= Task to complete =
Repeat exactly the lines from the start of the records below through the line that contains "let rest := match s.ecat.sm1 with", including both.

= Stored data =
*** Begin section ***

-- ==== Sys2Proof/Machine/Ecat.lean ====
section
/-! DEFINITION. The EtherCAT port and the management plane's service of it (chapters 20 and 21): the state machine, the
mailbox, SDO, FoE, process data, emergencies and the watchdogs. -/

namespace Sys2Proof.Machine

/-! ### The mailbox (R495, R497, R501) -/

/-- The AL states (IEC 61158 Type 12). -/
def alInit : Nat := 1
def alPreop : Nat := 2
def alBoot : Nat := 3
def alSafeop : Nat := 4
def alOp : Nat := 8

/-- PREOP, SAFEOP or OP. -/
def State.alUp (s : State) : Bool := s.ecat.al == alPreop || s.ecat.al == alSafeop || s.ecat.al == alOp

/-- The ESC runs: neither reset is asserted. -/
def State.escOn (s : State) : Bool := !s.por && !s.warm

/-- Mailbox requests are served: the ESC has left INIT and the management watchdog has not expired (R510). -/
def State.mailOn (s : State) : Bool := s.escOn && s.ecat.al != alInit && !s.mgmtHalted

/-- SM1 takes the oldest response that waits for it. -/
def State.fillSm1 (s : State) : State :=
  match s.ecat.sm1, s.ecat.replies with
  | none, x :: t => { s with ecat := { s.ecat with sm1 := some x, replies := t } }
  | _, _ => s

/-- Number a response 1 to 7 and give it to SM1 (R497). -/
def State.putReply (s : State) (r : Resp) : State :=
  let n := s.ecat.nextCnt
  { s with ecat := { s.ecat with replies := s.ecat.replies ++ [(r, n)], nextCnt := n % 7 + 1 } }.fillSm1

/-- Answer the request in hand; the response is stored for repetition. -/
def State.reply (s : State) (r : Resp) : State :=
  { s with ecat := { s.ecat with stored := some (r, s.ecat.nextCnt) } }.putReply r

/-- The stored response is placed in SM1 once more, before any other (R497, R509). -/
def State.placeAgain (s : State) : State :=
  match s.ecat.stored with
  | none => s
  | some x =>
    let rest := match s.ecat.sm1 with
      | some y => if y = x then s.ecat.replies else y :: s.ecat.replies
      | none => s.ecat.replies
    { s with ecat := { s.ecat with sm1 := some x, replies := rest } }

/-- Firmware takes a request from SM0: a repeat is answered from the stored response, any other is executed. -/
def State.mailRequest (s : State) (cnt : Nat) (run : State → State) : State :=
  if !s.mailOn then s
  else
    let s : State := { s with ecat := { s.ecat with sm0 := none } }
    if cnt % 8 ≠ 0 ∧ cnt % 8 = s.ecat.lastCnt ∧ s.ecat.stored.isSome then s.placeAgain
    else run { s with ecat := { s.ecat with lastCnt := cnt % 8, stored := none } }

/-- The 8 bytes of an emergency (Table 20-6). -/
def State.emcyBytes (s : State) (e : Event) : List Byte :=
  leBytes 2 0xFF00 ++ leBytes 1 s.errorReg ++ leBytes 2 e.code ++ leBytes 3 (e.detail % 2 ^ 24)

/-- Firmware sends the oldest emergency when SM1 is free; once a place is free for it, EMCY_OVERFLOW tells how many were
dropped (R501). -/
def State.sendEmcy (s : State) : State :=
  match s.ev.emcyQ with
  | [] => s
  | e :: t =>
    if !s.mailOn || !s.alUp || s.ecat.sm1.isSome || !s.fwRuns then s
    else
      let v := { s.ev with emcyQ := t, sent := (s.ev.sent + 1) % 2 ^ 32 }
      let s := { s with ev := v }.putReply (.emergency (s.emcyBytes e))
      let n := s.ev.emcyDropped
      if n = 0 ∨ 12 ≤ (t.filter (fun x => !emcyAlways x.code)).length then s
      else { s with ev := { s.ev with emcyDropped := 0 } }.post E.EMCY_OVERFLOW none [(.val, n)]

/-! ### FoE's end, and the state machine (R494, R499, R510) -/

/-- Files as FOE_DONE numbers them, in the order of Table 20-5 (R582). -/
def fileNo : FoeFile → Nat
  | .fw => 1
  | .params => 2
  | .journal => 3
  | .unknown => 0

*** End section ***

= Your response =
-- ==== Sys2Proof/Machine/Ecat.lean ====
section
/-! DEFINITION. The EtherCAT port and the management plane's service of it (chapters 20 and 21): the state machine, the
mailbox, SDO, FoE, process data, emergencies and the watchdogs. -/

namespace Sys2Proof.Machine

/-! ### The mailbox (R495, R497, R501) -/

/-- The AL states (IEC 61158 Type 12). -/
def alInit : Nat := 1
def alPreop : Nat := 2
def alBoot : Nat := 3
def alSafeop : Nat := 4
def alOp : Nat := 8

/-- PREOP, SAFEOP or OP. -/
def State.alUp (s : State) : Bool := s.ecat.al == alPreop || s.ecat.al == alSafeop || s.ecat.al == alOp

/-- The ESC runs: neither reset is asserted. -/
def State.escOn (s : State) : Bool := !s.por && !s.warm

/-- Mailbox requests are served: the ESC has left INIT and the management watchdog has not expired (R510). -/
def State.mailOn (s : State) : Bool := s.escOn && s.ecat.al != alInit && !s.mgmtHalted

/-- SM1 takes the oldest response that waits for it. -/
def State.fillSm1 (s : State) : State :=
  match s.ecat.sm1, s.ecat.replies with
  | none, x :: t => { s with ecat := { s.ecat with sm1 := some x, replies := t } }
  | _, _ => s

/-- Number a response 1 to 7 and give it to SM1 (R497). -/
def State.putReply (s : State) (r : Resp) : State :=
  let n := s.ecat.nextCnt
  { s with ecat := { s.ecat with replies := s.ecat.replies ++ [(r, n)], nextCnt := n % 7 + 1 } }.fillSm1

/-- Answer the request in hand; the response is stored for repetition. -/
def State.reply (s : State) (r : Resp) : State :=
  { s with ecat := { s.ecat with stored := some (r, s.ecat.nextCnt) } }.putReply r

/-- The stored response is placed in SM1 once more, before any other (R497, R509). -/
def State.placeAgain (s : State) : State :=
  match s.ecat.stored with
  | none => s
  | some x =>
    let rest := match s.ecat.sm1 with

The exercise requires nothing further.